(Stored data)

============

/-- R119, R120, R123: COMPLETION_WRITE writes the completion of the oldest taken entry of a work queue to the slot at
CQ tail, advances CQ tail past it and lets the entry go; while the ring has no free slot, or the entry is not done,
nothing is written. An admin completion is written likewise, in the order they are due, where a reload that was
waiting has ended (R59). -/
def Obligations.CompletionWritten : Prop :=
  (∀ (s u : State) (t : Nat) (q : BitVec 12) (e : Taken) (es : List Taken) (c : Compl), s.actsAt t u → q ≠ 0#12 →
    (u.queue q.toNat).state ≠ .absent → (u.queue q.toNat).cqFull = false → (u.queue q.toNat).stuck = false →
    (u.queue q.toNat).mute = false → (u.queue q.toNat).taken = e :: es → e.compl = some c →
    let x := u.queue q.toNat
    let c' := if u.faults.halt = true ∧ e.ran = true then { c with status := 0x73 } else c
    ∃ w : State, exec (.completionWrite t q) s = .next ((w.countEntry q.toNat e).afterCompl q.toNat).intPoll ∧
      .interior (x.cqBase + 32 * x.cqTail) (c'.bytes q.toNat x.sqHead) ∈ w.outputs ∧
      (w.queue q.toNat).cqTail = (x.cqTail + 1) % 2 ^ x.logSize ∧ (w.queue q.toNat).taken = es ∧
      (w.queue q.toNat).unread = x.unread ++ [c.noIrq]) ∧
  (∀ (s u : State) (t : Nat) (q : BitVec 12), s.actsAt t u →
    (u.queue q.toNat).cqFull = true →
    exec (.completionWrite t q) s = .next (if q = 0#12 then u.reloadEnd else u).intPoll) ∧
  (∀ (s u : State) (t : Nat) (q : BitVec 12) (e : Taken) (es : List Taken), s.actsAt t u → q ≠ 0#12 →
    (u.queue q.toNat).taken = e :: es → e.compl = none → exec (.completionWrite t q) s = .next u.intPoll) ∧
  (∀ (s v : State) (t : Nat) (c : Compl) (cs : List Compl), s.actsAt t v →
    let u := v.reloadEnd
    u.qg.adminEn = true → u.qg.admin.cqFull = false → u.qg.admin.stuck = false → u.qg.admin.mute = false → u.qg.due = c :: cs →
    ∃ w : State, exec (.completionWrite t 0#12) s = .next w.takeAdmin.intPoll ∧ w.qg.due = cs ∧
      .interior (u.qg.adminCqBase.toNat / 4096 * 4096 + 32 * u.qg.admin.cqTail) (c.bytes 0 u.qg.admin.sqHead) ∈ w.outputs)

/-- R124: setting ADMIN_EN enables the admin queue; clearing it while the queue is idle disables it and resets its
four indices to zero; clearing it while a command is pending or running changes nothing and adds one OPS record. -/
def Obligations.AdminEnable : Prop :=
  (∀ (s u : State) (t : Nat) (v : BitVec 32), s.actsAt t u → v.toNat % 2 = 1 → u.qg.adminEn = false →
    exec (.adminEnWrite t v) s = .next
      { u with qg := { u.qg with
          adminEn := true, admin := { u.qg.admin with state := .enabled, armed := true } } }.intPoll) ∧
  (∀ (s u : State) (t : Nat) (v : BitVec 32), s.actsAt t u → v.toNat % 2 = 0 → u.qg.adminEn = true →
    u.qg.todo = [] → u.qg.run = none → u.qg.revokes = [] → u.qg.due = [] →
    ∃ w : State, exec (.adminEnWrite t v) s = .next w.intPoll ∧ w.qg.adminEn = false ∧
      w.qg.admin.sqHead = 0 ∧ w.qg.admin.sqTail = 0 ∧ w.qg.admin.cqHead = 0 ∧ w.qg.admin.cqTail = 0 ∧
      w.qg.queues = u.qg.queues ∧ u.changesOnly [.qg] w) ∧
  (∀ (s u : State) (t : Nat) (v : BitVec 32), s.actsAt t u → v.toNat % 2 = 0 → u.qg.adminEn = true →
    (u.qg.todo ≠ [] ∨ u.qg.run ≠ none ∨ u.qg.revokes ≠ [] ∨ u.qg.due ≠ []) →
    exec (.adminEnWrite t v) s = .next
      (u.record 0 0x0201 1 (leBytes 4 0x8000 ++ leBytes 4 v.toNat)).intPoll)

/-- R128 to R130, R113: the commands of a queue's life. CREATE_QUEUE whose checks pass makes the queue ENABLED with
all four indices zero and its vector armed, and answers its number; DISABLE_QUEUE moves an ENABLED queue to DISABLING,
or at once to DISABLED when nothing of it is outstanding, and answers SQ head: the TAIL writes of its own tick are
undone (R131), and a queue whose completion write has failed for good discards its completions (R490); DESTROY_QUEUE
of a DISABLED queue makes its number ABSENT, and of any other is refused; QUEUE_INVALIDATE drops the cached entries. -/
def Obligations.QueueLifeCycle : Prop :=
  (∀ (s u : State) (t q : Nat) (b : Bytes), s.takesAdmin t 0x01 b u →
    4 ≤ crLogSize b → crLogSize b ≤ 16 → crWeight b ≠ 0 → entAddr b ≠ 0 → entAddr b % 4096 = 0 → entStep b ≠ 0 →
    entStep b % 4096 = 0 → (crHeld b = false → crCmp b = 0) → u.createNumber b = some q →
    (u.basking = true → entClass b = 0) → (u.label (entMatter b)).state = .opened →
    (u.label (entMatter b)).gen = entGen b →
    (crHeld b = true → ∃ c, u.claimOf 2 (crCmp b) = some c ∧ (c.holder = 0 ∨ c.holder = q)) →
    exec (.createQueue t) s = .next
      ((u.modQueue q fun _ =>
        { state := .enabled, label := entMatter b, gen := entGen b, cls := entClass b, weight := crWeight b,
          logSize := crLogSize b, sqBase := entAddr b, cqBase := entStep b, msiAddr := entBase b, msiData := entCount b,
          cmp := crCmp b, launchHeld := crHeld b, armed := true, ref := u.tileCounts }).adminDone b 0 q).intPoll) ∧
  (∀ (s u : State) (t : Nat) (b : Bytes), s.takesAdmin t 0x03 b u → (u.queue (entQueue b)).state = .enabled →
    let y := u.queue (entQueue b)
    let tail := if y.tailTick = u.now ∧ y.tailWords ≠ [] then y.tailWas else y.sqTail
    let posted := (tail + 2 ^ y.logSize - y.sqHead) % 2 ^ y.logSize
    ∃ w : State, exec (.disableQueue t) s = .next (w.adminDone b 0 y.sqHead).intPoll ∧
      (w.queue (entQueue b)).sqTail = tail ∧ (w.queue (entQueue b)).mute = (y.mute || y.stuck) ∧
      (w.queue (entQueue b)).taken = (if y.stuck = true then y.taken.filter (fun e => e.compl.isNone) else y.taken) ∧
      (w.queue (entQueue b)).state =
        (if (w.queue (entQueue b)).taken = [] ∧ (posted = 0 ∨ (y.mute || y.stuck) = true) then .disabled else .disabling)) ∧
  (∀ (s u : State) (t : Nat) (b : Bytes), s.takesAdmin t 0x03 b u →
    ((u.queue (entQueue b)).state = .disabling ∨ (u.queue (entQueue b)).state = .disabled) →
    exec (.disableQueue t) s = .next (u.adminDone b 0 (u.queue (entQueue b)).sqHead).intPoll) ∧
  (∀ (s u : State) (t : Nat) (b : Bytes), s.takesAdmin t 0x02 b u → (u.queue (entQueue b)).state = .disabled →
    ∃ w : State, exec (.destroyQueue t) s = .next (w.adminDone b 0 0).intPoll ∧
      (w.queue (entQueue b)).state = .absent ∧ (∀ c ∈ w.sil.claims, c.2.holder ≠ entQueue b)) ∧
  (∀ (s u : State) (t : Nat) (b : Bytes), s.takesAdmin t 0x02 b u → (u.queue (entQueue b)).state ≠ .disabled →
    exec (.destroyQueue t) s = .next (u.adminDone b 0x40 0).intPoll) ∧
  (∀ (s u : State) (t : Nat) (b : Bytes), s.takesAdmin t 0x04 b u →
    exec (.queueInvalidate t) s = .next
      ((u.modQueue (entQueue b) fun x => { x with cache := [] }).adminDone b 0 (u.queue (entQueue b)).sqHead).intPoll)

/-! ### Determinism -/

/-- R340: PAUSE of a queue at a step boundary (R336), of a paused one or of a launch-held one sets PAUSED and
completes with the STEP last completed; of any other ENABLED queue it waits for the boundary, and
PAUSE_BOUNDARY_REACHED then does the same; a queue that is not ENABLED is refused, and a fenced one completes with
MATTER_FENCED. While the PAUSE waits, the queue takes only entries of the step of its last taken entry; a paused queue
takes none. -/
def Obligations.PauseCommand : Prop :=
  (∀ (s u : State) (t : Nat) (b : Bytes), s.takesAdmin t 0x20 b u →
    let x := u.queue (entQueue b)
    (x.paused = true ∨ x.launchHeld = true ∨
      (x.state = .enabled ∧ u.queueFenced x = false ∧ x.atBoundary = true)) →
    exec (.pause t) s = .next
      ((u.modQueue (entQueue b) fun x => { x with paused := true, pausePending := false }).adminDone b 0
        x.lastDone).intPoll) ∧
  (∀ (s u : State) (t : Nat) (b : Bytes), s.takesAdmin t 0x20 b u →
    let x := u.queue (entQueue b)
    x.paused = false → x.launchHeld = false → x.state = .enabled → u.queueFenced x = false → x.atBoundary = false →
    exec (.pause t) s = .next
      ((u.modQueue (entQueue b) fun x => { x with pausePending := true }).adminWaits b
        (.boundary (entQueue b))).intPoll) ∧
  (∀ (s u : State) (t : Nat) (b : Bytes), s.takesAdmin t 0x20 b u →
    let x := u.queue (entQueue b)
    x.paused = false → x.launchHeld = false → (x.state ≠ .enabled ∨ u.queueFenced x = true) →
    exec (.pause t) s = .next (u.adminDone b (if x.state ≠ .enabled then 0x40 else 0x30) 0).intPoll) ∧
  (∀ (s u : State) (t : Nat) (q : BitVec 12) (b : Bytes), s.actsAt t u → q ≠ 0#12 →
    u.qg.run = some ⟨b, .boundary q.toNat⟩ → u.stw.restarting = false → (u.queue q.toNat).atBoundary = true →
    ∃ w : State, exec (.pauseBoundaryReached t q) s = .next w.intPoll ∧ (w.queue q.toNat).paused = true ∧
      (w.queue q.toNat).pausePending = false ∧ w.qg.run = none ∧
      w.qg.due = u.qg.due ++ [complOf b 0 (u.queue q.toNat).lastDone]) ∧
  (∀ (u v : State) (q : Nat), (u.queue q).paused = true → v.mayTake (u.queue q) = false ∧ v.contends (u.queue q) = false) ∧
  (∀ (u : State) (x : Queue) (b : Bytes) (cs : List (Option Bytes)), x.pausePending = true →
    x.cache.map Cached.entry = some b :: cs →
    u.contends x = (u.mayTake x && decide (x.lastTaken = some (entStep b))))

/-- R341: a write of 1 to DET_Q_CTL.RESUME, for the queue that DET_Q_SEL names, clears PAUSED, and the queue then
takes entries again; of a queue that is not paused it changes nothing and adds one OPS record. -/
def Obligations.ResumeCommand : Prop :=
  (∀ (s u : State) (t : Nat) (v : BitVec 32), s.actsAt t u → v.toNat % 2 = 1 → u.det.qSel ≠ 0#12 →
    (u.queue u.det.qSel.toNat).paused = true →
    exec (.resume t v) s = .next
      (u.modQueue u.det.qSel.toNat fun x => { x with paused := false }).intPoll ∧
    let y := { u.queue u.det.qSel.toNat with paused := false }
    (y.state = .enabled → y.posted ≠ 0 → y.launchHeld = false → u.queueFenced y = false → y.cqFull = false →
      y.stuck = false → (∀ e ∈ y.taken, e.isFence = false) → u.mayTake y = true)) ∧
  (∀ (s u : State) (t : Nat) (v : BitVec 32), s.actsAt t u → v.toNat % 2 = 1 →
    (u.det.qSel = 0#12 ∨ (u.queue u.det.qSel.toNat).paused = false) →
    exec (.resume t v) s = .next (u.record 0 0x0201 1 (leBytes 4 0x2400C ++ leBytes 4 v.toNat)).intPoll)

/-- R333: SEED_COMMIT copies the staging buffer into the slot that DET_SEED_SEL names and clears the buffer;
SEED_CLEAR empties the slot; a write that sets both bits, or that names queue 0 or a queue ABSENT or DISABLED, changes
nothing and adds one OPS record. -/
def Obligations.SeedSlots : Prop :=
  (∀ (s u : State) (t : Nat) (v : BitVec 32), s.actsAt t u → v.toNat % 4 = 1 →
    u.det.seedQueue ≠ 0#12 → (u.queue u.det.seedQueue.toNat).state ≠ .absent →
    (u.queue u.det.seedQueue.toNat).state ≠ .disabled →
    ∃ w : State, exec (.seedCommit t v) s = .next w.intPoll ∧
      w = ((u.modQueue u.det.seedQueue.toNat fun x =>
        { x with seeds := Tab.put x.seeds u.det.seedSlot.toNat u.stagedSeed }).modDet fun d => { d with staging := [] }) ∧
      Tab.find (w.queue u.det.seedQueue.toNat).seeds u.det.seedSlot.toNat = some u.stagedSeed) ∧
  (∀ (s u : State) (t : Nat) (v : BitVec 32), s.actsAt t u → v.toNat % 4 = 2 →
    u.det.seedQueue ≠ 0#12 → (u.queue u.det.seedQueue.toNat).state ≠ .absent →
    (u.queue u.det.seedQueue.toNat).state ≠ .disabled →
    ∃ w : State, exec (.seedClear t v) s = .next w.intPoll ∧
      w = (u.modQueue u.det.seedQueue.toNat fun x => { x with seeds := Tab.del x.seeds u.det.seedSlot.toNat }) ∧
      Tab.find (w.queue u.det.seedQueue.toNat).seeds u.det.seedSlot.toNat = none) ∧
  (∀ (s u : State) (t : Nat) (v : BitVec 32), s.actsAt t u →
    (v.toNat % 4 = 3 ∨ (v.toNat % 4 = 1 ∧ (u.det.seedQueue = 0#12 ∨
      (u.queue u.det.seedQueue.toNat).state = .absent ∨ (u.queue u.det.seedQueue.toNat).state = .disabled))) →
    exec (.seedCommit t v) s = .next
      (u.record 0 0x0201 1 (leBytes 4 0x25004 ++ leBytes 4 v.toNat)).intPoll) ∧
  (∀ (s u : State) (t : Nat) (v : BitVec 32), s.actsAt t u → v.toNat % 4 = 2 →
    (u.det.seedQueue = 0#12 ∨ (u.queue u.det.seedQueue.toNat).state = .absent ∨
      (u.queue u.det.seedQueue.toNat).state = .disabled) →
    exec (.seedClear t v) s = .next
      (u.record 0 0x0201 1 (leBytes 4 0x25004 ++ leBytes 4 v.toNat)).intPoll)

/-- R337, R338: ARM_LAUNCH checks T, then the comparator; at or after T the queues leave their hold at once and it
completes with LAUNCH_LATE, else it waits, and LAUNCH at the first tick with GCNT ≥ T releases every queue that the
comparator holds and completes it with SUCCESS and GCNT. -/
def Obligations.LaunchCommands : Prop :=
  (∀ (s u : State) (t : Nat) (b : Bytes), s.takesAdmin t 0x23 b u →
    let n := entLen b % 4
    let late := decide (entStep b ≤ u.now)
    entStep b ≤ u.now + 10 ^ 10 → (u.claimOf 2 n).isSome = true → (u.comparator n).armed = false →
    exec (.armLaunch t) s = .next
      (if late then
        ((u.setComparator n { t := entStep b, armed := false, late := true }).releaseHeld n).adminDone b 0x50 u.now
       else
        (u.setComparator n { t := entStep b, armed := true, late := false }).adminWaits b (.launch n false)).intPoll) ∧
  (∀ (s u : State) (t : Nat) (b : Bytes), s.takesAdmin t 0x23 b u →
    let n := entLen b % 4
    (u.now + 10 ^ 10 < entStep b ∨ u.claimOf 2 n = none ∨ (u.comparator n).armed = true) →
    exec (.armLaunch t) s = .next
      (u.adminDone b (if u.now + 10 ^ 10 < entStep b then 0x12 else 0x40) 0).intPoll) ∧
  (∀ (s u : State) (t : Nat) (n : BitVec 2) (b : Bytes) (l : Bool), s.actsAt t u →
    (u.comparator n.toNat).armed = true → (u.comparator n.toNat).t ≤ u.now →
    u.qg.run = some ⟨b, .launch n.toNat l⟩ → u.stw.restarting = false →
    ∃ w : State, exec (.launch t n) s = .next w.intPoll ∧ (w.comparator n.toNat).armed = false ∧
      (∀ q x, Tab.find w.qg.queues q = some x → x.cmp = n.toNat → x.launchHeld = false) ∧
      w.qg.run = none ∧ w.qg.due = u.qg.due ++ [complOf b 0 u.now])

============

> [What you need to do] Print, without alteration, only the lines above between the one holding "x.paused = false → x.launchHeld = false → (x.state" and the one holding "w.qg.due = u.qg.due ++ [complOf b 0 (u.queue", inclusive.

> [Reply]
    x.paused = false → x.launchHeld = false → (x.state ≠ .enabled ∨ u.queueFenced x = true) →
    exec (.pause t) s = .next (u.adminDone b (if x.state ≠ .enabled then 0x40 else 0x30) 0).intPoll) ∧
  (∀ (s u : State) (t : Nat) (q : BitVec 12) (b : Bytes), s.actsAt t u → q ≠ 0#12 →
    u.qg.run = some ⟨b, .boundary q.toNat⟩ → u.stw.restarting = false → (u.queue q.toNat).atBoundary = true →
    ∃ w : State, exec (.pauseBoundaryReached t q) s = .next w.intPoll ∧ (w.queue q.toNat).paused = true ∧
      (w.queue q.toNat).pausePending = false ∧ w.qg.run = none ∧
      w.qg.due = u.qg.due ++ [complOf b 0 (u.queue q.toNat).lastDone]) ∧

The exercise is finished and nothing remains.